Complexity theory assures us that when a few entities interact each with a specified behavior, even when that behavior is very simple, sometimes the result is chaos but at other times unpredictable structures of amazing complexity emerge.

On the canvas we can take the colored points or pixels as representing the programmed entities, each one of which is given a set of "genes" (or program) that will determine when it changes color and even when it modifies its own program. These genes will tell us which nearby points that entity can affect and which points it can be affected by.  So, we can think of the picture as evolving from generation to generations as pixels interact and negotiate or merge to leave the resulting different colors in their place.   On many of what he calls "color experiments", the starting condition is pure chaos. The rules for each pixel are randomly assigned. With some pictures even the initial colors are chosen randomly. For others a simple pattern of color is the starting pattern often becoming more chaotic as the genes unintentionally work together to find a new balance.

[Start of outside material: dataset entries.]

/-! ### Tables of the spec -/

/-- 20_memory.md R60: class and bit function of each named function. -/
theorem test_functionCodes :
    [FunctionCode.readCoils, .readDiscreteInputs, .readHoldingRegisters, .readInputRegisters].map
        (fun f => (fcClass f.value, bitFn f.value)) = [(.br, true), (.br, true), (.br, false), (.br, false)] ∧
      [FunctionCode.writeSingleCoil, .writeSingleRegister, .writeMultipleCoils, .writeMultipleRegisters].map
        (fun f => (fcClass f.value, bitFn f.value)) = [(.sw, false), (.sw, false), (.mw, true), (.mw, false)] ∧
      [FunctionCode.diagnostics, .maskWriteRegister, .readWriteMultipleRegisters, .readDeviceIdentification].map
        (fun f => fcClass f.value) = [.ot, .ot, .ot, .ot] := by decide

/-- 47_build_validate.md R233: the RTU and TCP images (R63) of the exception frame of V-F1. -/
theorem test_images :
    (after 0x71 (given [(1, 0x0A), (2, 3), (3, 2), (5, 1)] [] [] [])).rtuFrame = [0x0A, 0x83, 0x02, 0xB1, 0x33] ∧
      (after 0x71 (given [(1, 0x0A), (2, 3), (3, ExceptionCode.illegalDataAddress.value.toNat), (5, 1)] [] [] [])).tcpFrame =
        [0x00, 0x01, 0x00, 0x00, 0x00, 0x03, 0x0A, 0x83, 0x02] := by decide

/-- R167: a stored MBAP length beyond BUF: GET.TCPLEN gives 65541, and the image goes no further than BUF[299] (log 11). -/
theorem test_tcpImage_beyond_buf :
    shows (after 0x3F (given [] [(4, [0xFF, 0xFF])] [] [])) 0 [(.data, 65541)] = true ∧
      (given [] [(4, [0xFF, 0xFF])] [] []).tcpFrame.length = 300 := by
  rw [State.tcpFrame, Memory.readRange, List.length_map, List.length_range]
  decide

/-- 70_reset_and_hazards.md R282: after reset VAL.RTU gives 5, VAL.TCP 2, GET.RTULEN 0, GET.SID 0, GET.FC 0; GET.SA,
GET.RC, GET.BC, GET.EC and GETV raise FieldAbsent (4). -/
theorem test_afterReset :
    shows (after 0x72 State.reset) 0 [(.data, 5)] ∧ shows (after 0x73 State.reset) 0 [(.data, 2)] ∧
      (∀ w ∈ [0x3D, 0x33, 0x34], shows (after w State.reset) 0 [(.data, 0)]) ∧
      ∀ w ∈ [0x35, 0x36, 0x37, 0x38, 0x50], shows (after w State.reset) 4 [(.data, 0)] := by decide

/-! ### Witnesses: states and operands that meet the hypotheses of each statement -/

theorem inv_of {s : State} (h : s.cfg.Admitted ∧ Memory.wf bufCap s.buf ∧ Memory.wf s.cfg.nw s.w ∧
    Memory.wf s.cfg.no s.oct ∧ s.status.toNat ≤ 5 ∧ s.ferr.toNat ≤ 5 ∧ (s.cfg.hasLrc = false → s.lrc = 0)) :
    s.Inv := ⟨h.1, h.2.1, h.2.2.1, h.2.2.2.1, h.2.2.2.2.1, h.2.2.2.2.2.1, h.2.2.2.2.2.2⟩

/-- A frame of each kind: the direction, the function-code byte, and the byte counts of both kinds that store one. -/
def frame (dir : Bool) (b7 : Nat) (xs : List (Reg × Nat)) : State :=
  { given xs [(7, [b7, 3]), (12, [2])] [] [] with dir := dir }

/-- The commands of the list are pending. -/
def issuing (l : List Word) : State := { State.reset with pending := l }

theorem witness_LegalWordIsItsCommandsOnlyWord : decode 0x00110101 = some (.ldi 1 0x11) := by decide

theorem witness_LegalWordsAreTheOpcodeMap :
    ⟨0xFFFFFFFF, 0⟩ ∈ opcodeMap ∧ OpcodeRow.Selects ⟨0xFFFFFFFF, 0⟩ 0 ∧
      ∀ r ∈ opcodeMap, ¬ r.Selects 0xFFFFFFFF := by decide

theorem witness_OrdTagReservedOffTheU8Commands :
    (0x20021 : Word).getLsbD 17 = true ∧ opcodeOf 0x20021 ≠ 0x20 ∧ opcodeOf 0x20021 ≠ 0x28 ∧
      opcodeOf 0x20021 ≠ 0x01 ∧ opcodeOf 0x20021 ≠ 0x02 := by decide

theorem witness_StepRunsTheDecodedCommand :
    (issuing [0x00110101, 0]).pending = 0x00110101 :: [0] ∧ decode 0x00110101 = some (.ldi 1 0x11) := by decide

theorem witness_ReservedEncodingIsRefused :
    ((issuing [0xFF]).pending = 0xFF :: [] ∧ decode 0xFF = none) ∧
      (Instr.lrcInit.isLrc = true ∧ State.reset.cfg.hasLrc = false) := by decide

theorem witness_EveryCommandWordGetsOneResponse : (issuing [0xFF]).pending ≠ [] := by decide

theorem witness_RunEndsWhenNoCommandIsPending : State.reset.pending = [] := by decide

theorem witness_InvariantHoldsAtReset :
    Config.Admitted { nw := 2040, no := 2 } ∧ Config.Admitted { nw := 2040, no := 2 ^ 32 - 2, hasLrc := true } :=
  by decide

theorem witness_StepKeepsTheInvariant :
    (issuing [0x00110101]).Inv ∧ ∃ t, step (issuing [0x00110101]) = .next t :=
  ⟨inv_of (by decide), _, rfl⟩

theorem witness_FailureIsPrecise :
    (∃ t, exec (.ldb 0 1) (given [(1, 300)] [] [] []) = .next t ∧ t.status ≠ 0) ∧
      (issuing [0xFF]).pending = 0xFF :: [] ∧ ∃ t, step (issuing [0xFF]) = .next t ∧ t.status ≠ 0 :=
  ⟨⟨_, rfl, by decide⟩, rfl, _, rfl, by decide⟩

/-- The first clause for a word that is no command and for a command; the last for NOP. -/
theorem witness_FerrRecordsTheFirstFailure :
    ((issuing [0xFF]).pending = 0xFF :: [] ∧ decode 0xFF ≠ some .clrf ∧ decode 0xFF ≠ some .reset ∧
      ∃ t, step (issuing [0xFF]) = .next t) ∧
      ((issuing [0]).pending = 0 :: [] ∧ decode 0 ≠ some .clrf ∧ decode 0 ≠ some .reset ∧
        ∃ t, step (issuing [0]) = .next t) ∧
      (∃ t, exec .clrf State.reset = .next t) ∧ (∃ t, exec .reset State.reset = .next t) ∧
      (∀ rd, Instr.nop ≠ .rderr rd) ∧ ∃ t, exec .nop State.reset = .next t :=
  ⟨⟨rfl, by decide, by decide, _, rfl⟩, ⟨rfl, by decide, by decide, _, rfl⟩, ⟨_, rfl⟩, ⟨_, rfl⟩, by decide, _, rfl⟩

/-- A reserved word, a command without a destination, and one with a destination. -/
theorem witness_ResponseCarriesTheWrittenValue :
    (issuing [0xFF]).pending = 0xFF :: [] ∧ (issuing [0]).pending = 0 :: [] ∧
      (issuing [0x00110101]).pending = 0x00110101 :: [] ∧ (decode 0x00110101).bind dest = some 1 := by decide

theorem witness_OnlyTheDestinationRegisterIsWritten :
    Instr.ldi 1 7 ≠ .reset ∧ (∃ t, exec (.ldi 1 7) State.reset = .next t) ∧ dest (.ldi 1 7) ≠ some 2 :=
  ⟨by decide, ⟨_, rfl⟩, by decide⟩

theorem witness_StatusesAreThoseOfTheTable :
    (∃ t, exec (.ldb 0 1) (given [(1, 300)] [] [] []) = .next t ∧ t.status ≠ 0) ∧
      ∃ t, exec (.ldb 0 1) (given [(1, 299)] [] [] []) = .next t ∧ t.status = 0 :=
  ⟨⟨_, rfl, by decide⟩, _, rfl, by decide⟩

/-- NOP is in none of the exceptions of the two statements. -/
theorem witness_OnlyTheseCommandsWrite :
    Instr.nop ≠ .reset ∧ (∃ t, exec .nop State.reset = .next t) ∧ (∀ r, Instr.nop ≠ .setIsreq r) ∧
      (∀ q, Instr.nop ≠ .build q) ∧ (∀ d a n, Instr.nop ≠ .crcBuf d a n) ∧ (∀ r, Instr.nop ≠ .lrcUpd r) ∧
      (∀ a, Instr.nop ∉ [Instr.setTid a, .setPid a, .putv a]) ∧
      (∀ v a b, Instr.nop ∉ [Instr.packU16 v a b, .packOct v a b]) ∧ ∀ a b, Instr.nop ≠ .sto a b :=
  ⟨by decide, ⟨_, rfl⟩, by decide, by decide, by decide, by decide, by decide, by decide, by decide⟩

theorem witness_NoFrameCommandTouchesBufAbove269 :
    (given [(2, 16)] [(270, [1]), (299, [2])] [] []).Inv ∧ (∀ a b, Instr.build true ≠ .stb a b) ∧
      ∃ t, exec (.build true) (given [(2, 16)] [(270, [1]), (299, [2])] [] []) = .next t ∧ t.status = 0 :=
  ⟨inv_of (by decide), by decide, _, rfl, by decide⟩

/-- The last index of each space, and the first outside it. -/
theorem witness_LoadsAndStoresAtTheBounds :
    (given [(1, 299), (2, 2047), (3, 255)] [] [] []).Inv ∧
      (given [(1, 299)] [] [] []).num 1 < 300 ∧ ¬ (given [(1, 300)] [] [] []).num 1 < 300 ∧
      (given [(1, 2047)] [] [] []).num 1 < State.reset.cfg.nw ∧
      ¬ (given [(1, 2048)] [] [] []).num 1 < State.reset.cfg.nw ∧
      (given [(1, 255)] [] [] []).num 1 < State.reset.cfg.no ∧
      ¬ (given [(1, 256)] [] [] []).num 1 < State.reset.cfg.no :=
  ⟨inv_of (by decide), by decide⟩

/-- A slice one word past W; spans 0 and 1; a span of 129 words; lengths 257, and 5 for two words. -/
theorem witness_PackerChecksInOrder :
    State.reset.cfg.nw < (given [(1, 2047), (2, 2)] [] [] []).num 1 + (given [(1, 2047), (2, 2)] [] [] []).num 2 ∧
      2048 + 0 ≤ State.reset.cfg.nw ∧ (0 < 1 ∧ 1 < 2) ∧ State.reset.cfg.no < 2 * 129 ∧
      State.reset.cfg.no < 257 ∧ (5 ≤ State.reset.cfg.no ∧ 2 * 2 < 5) := by decide

/-- The last word of W for the one-word types, the last two for the two-word types. -/
theorem witness_PackerScalars :
    (given [(1, 2047), (2, 1)] [] [] []).Inv ∧
      (given [(1, 2047), (2, 1)] [] [] []).num 1 + (given [(1, 2047), (2, 1)] [] [] []).num 2 ≤ State.reset.cfg.nw ∧
      1 ≤ (given [(1, 2047), (2, 1)] [] [] []).num 2 ∧
      (given [(1, 2046), (2, 2)] [] [] []).num 1 + (given [(1, 2046), (2, 2)] [] [] []).num 2 ≤ State.reset.cfg.nw ∧
      2 ≤ (given [(1, 2046), (2, 2)] [] [] []).num 2 :=
  ⟨inv_of (by decide), by decide⟩

/-- UNPK.STR and UNPK.OCT with the longest span, and with none. -/
theorem witness_UnpackStringAndOctets :
    State.reset.Inv ∧ 1920 + 128 ≤ State.reset.cfg.nw ∧ 2 * 128 ≤ State.reset.cfg.no ∧
      2048 + 0 ≤ State.reset.cfg.nw := ⟨inv_of (by decide), by decide⟩

/-- PACK.STR and PACK.OCT of five octets into three words, and of none into an empty span at the end of W. -/
theorem witness_PackStringAndOctetsWriteTheSpan :
    (given [(1, 2045), (2, 3), (3, 5)] [] [] []).Inv ∧ 2045 + 3 ≤ State.reset.cfg.nw ∧
      5 ≤ State.reset.cfg.no ∧ 5 ≤ 2 * 3 ∧ 2048 + 0 ≤ State.reset.cfg.nw ∧ 0 ≤ 2 * 0 :=
  ⟨inv_of (by decide), by decide⟩

theorem witness_UnpackScalarReturnsWhatWasPacked :
    (given [(1, 2046), (2, 2), (3, 0x12345678)] [] [] []).Inv ∧
      (∃ t, exec (.packU8 3 1 2 .lsb) (given [(1, 2046), (2, 2), (3, 0x12345678)] [] [] []) = .next t ∧ t.status = 0) ∧
      (∃ t, exec (.packU16 3 1 2) (given [(1, 2046), (2, 2), (3, 0x12345678)] [] [] []) = .next t ∧ t.status = 0) ∧
      (∃ t, exec (.packU32 3 1 2) (given [(1, 2046), (2, 2), (3, 0x12345678)] [] [] []) = .next t ∧ t.status = 0) ∧
      ∃ t, exec (.packF32 3 1 2) (given [(1, 2046), (2, 2), (3, 0x12345678)] [] [] []) = .next t ∧ t.status = 0 :=
  ⟨inv_of (by decide), ⟨_, rfl, by decide⟩, ⟨_, rfl, by decide⟩, ⟨_, rfl, by decide⟩, _, rfl, by decide⟩

/-- The string "AB", a zero octet and two more octets into three words. -/
theorem witness_UnpackReturnsWhatWasPacked :
    (given [(1, 2045), (2, 3), (3, 5)] [] [] [(0, [65, 66, 0, 67, 68])]).Inv ∧ 2 * 3 ≤ State.reset.cfg.no ∧
      (∃ t, exec (.packStr 3 1 2) (given [(1, 2045), (2, 3), (3, 5)] [] [] [(0, [65, 66, 0, 67, 68])]) = .next t ∧
        t.status = 0) ∧
      ∃ t, exec (.packOct 3 1 2) (given [(1, 2045), (2, 3), (3, 5)] [] [] [(0, [65, 66, 0, 67, 68])]) = .next t ∧
        t.status = 0 :=
  ⟨inv_of (by decide), by decide, ⟨_, rfl, by decide⟩, _, rfl, by decide⟩

/-- Every row of the layout table (R59) is the kind of some state, at the boundary function codes. -/
theorem witness_kinds :
    (frame true 0x80 []).kind = .exception ∧ (frame false 0xFF []).kind = .exception ∧
      (frame true 1 []).kind = .readRequest ∧ (frame true 4 []).kind = .readRequest ∧
      (frame false 1 []).kind = .readResponse ∧ (frame false 4 []).kind = .readResponse ∧
      (frame true 5 []).kind = .singleWrite ∧ (frame false 6 []).kind = .singleWrite ∧
      (frame true 15 []).kind = .writeRequest ∧ (frame true 16 []).kind = .writeRequest ∧
      (frame false 15 []).kind = .writeResponse ∧ (frame false 16 []).kind = .writeResponse ∧
      (frame true 0 []).kind = .other ∧ (frame true 7 []).kind = .other ∧ (frame false 127 []).kind = .other := by
  decide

This is the process. There are generations of matings, sometimes ten or 20 thousand. Sometimes there is even a random mutation of color or gene, to provide a real world effect. As a result from time to time the canvas evokes a "wow" experience. That's when he takes a snapshot, preserving the moment when something especially beautiful or amazing happened. But evolution continues, and it could go on indefinitely or it could stabilize as a fixed and final image, maybe itself worthy of capture.

And it continues, but there is much to discover. He too evolves, by learning. When something exciting happens he tries to see the relationship between the nature of the genetic rules and the resulting images. By combining these rules with others of interest or by altering a gene, a new experiment begins.